**ACTIVITY**:
Check every line of the entries for the string "element" and return the ones that contain it.
>>>
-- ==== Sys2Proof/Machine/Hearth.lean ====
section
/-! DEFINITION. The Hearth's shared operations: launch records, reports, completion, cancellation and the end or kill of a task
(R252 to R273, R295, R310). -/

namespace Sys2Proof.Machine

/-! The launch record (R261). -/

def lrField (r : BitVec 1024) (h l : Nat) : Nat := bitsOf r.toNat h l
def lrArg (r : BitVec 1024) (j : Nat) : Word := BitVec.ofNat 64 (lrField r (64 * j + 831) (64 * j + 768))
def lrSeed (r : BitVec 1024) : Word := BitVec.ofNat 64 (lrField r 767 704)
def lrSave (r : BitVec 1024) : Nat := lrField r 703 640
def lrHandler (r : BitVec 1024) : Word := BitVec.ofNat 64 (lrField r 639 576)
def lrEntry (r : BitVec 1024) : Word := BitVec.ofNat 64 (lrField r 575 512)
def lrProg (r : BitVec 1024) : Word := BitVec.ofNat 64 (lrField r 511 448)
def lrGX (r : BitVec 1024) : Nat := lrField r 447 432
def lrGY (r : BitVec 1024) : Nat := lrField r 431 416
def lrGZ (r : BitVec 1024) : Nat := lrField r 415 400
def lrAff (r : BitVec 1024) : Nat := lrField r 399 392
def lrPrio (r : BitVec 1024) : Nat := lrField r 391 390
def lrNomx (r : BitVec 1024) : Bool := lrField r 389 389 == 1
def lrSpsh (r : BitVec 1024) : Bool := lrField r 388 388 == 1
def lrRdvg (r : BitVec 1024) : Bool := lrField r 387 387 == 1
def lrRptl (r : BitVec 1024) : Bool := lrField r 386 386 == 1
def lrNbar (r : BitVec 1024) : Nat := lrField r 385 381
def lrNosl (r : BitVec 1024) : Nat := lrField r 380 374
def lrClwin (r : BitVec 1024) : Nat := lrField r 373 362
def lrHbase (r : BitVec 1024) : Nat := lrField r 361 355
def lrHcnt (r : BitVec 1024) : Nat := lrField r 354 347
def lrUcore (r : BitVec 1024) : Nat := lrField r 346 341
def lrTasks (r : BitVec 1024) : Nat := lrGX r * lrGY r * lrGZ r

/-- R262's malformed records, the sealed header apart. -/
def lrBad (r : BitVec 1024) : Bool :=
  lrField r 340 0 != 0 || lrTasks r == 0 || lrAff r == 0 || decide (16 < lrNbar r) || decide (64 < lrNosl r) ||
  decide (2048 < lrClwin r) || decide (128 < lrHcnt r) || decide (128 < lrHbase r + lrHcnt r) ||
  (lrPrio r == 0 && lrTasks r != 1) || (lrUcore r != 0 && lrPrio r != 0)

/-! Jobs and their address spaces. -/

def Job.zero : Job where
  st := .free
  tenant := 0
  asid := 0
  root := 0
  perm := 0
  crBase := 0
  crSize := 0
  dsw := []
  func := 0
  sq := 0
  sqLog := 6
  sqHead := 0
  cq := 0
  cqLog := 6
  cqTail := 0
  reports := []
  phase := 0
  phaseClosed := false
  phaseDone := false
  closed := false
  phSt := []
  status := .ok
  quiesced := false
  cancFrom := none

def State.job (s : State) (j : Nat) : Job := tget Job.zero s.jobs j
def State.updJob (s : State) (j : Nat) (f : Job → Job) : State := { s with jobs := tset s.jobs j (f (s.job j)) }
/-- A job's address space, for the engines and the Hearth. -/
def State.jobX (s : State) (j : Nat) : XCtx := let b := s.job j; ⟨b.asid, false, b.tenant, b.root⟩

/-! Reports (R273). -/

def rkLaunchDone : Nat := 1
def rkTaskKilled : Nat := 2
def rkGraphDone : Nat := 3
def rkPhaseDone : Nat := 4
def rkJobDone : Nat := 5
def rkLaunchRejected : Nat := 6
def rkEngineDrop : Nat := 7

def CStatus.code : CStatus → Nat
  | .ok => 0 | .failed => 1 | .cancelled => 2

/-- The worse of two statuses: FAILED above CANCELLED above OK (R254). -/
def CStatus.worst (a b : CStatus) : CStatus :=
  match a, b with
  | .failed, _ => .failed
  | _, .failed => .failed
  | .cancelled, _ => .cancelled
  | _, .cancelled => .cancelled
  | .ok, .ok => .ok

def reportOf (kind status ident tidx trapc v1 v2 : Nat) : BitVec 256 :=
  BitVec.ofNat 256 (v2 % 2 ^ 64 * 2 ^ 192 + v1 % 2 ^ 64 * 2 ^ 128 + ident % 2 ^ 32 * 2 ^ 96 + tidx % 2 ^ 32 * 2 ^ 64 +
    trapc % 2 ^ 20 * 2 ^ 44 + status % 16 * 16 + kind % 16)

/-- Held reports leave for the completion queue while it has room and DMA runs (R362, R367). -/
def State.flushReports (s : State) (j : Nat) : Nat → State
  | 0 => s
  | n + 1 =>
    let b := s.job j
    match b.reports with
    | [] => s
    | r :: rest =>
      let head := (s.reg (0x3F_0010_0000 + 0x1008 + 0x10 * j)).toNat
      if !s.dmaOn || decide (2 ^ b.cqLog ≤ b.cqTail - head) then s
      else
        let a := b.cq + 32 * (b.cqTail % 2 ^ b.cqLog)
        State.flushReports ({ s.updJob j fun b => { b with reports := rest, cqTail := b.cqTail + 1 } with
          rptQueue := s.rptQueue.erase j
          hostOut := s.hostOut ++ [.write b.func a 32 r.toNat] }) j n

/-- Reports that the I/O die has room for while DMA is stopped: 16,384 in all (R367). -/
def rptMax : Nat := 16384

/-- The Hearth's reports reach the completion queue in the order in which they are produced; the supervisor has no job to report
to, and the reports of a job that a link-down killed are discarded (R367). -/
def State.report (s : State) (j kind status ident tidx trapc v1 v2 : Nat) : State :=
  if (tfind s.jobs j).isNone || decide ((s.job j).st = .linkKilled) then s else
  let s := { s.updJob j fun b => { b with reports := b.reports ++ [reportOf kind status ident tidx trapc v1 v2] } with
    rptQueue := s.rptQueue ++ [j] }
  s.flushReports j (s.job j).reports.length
<<<
>>>
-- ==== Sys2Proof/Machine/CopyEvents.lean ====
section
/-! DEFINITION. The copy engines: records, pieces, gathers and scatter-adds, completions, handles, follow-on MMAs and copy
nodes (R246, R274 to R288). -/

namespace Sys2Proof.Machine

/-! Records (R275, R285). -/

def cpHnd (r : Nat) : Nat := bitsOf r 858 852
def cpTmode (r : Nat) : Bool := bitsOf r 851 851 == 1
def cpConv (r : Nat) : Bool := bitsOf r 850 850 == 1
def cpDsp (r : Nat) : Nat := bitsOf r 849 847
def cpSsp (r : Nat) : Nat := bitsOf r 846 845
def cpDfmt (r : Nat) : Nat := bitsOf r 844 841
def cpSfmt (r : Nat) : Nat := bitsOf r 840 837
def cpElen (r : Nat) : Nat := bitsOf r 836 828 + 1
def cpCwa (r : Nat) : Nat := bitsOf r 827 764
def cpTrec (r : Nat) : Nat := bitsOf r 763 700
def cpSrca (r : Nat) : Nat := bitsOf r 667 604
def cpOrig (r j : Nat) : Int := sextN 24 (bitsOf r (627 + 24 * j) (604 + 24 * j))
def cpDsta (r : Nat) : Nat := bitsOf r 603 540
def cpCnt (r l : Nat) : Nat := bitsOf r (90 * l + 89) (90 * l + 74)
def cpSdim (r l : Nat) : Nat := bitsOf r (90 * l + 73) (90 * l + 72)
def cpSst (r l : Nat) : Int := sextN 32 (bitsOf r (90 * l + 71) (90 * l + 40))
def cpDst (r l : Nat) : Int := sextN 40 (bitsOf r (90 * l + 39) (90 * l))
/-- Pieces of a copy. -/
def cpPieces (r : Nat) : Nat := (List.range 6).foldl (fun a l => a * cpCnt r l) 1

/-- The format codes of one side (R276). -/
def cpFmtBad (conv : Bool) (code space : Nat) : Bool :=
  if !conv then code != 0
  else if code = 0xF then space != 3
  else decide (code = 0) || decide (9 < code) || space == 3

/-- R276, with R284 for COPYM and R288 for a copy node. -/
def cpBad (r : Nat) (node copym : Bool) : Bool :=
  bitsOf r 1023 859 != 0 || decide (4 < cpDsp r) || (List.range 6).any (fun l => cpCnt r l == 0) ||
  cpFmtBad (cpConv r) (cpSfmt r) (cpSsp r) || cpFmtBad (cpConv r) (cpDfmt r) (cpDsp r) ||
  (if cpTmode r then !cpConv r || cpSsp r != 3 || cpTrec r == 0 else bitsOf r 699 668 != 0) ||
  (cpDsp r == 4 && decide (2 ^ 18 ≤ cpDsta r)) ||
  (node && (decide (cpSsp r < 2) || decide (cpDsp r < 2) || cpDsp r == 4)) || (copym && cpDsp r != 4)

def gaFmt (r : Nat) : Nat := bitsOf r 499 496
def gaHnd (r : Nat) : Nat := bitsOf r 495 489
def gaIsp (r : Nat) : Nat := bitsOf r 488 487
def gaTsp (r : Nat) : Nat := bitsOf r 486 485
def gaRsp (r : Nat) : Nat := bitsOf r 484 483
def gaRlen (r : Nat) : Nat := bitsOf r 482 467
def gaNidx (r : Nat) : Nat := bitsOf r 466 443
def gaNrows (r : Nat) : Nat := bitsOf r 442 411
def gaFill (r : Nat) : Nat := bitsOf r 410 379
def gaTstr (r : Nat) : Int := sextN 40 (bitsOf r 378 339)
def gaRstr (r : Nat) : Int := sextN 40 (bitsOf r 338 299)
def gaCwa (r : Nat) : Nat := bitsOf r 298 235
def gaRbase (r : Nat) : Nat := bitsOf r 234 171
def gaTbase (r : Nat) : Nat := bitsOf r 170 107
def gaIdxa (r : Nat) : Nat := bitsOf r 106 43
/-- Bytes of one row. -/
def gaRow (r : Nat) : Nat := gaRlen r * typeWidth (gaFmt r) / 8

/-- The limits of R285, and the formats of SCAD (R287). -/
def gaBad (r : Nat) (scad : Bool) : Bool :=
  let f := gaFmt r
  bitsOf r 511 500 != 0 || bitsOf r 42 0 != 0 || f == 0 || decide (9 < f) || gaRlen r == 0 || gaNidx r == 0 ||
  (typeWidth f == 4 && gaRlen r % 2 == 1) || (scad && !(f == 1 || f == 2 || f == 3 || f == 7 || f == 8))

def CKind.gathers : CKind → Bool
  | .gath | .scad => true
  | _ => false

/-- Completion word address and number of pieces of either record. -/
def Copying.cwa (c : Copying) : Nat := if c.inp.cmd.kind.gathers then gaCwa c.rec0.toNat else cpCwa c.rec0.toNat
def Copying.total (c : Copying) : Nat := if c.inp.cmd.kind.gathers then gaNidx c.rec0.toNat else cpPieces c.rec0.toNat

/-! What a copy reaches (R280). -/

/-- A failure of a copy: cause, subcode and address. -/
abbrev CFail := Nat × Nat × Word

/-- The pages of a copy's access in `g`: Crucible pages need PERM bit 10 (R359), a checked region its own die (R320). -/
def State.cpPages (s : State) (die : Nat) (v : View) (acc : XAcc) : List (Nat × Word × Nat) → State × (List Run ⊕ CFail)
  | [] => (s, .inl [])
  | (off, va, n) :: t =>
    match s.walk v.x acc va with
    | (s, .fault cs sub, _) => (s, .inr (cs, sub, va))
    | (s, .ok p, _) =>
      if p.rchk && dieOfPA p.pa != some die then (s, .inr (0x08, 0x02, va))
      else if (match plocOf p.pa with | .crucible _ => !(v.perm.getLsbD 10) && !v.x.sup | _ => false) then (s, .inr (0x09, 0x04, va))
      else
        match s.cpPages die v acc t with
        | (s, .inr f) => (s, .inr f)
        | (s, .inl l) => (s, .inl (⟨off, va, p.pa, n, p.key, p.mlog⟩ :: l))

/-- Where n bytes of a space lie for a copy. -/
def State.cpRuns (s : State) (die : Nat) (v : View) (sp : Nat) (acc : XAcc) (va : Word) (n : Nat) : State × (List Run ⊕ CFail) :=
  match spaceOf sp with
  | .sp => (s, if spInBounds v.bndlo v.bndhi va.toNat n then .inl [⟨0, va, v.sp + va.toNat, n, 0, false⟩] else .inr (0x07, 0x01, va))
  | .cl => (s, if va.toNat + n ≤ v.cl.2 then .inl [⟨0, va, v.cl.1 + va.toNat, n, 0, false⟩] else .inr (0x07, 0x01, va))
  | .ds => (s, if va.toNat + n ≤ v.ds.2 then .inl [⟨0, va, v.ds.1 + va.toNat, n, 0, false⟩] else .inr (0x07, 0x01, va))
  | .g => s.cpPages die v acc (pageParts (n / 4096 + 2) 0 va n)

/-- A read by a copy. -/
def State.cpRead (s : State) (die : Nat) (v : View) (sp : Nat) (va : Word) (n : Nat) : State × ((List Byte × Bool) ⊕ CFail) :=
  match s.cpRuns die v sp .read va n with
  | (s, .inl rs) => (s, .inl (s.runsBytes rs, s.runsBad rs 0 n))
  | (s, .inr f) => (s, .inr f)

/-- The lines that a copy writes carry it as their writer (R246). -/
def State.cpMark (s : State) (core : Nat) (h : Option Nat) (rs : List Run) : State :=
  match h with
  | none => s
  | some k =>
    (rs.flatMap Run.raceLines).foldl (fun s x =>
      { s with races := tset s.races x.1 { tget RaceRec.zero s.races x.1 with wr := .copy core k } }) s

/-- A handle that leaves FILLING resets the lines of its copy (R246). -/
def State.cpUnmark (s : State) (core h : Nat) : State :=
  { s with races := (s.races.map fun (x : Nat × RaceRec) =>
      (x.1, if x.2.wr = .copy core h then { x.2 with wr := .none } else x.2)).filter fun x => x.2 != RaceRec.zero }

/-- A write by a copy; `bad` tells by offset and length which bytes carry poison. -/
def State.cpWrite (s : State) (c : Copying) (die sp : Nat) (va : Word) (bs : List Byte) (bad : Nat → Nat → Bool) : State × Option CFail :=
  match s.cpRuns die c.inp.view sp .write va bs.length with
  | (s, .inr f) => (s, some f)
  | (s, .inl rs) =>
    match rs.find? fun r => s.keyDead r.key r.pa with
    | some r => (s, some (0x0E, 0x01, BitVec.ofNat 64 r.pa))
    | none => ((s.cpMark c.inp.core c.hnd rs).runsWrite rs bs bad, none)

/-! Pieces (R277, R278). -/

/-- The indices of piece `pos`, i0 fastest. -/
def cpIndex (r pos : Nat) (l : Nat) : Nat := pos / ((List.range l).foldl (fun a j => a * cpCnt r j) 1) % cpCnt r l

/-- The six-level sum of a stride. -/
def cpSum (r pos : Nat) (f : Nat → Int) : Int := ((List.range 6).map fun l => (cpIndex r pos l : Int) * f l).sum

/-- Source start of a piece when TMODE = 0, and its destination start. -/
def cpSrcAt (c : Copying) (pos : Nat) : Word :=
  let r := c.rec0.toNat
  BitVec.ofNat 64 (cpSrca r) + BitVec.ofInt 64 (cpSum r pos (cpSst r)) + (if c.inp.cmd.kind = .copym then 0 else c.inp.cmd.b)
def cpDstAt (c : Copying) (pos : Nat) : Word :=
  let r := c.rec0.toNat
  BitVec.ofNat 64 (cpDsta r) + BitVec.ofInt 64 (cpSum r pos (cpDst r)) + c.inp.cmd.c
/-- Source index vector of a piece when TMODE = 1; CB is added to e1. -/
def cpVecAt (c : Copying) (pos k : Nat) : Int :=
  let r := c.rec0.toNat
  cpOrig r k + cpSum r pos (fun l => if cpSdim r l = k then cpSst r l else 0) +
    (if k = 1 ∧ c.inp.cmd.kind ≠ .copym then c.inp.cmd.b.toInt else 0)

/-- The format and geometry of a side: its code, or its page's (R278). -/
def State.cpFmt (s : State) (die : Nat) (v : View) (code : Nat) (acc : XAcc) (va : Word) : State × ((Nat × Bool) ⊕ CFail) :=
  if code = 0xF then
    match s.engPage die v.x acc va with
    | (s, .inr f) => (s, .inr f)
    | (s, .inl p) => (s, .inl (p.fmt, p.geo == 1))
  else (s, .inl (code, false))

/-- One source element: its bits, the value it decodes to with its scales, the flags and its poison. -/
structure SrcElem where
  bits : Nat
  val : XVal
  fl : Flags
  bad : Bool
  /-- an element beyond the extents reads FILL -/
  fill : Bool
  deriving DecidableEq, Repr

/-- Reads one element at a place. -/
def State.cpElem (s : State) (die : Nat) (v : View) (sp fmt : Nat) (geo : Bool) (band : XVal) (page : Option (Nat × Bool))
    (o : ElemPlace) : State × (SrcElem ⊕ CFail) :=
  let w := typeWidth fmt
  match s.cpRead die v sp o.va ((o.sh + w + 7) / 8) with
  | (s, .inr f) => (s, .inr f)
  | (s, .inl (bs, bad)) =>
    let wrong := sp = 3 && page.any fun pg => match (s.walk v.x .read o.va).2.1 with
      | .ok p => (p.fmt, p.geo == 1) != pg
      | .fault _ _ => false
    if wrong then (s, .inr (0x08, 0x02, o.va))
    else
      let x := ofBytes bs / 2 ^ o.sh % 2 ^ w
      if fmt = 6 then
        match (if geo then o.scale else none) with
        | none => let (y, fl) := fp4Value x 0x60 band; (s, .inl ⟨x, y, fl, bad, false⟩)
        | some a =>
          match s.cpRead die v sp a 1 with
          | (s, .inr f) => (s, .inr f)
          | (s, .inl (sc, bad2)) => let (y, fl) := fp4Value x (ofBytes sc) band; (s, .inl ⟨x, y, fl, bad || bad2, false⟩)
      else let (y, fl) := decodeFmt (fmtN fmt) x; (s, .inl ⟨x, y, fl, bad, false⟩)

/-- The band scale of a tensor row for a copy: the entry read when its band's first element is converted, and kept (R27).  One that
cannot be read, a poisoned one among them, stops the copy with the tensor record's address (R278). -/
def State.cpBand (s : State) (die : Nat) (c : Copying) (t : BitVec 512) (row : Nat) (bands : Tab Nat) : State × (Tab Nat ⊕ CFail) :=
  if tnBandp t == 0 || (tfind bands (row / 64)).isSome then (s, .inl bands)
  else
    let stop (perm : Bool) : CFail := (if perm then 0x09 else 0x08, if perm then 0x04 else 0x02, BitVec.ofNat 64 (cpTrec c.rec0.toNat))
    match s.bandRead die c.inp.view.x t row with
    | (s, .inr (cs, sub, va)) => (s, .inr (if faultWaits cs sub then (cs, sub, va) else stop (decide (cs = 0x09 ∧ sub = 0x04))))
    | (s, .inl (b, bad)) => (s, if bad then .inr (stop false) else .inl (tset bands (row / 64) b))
<<<
**OUTPUT FOR THIS TASK**:
/-- One source element: its bits, the value it decodes to with its scales, the flags and its poison. -/
  /-- an element beyond the extents reads FILL -/
/-- Reads one element at a place. -/
/-- The band scale of a tensor row for a copy: the entry read when its band's first element is converted, and kept (R27).  One that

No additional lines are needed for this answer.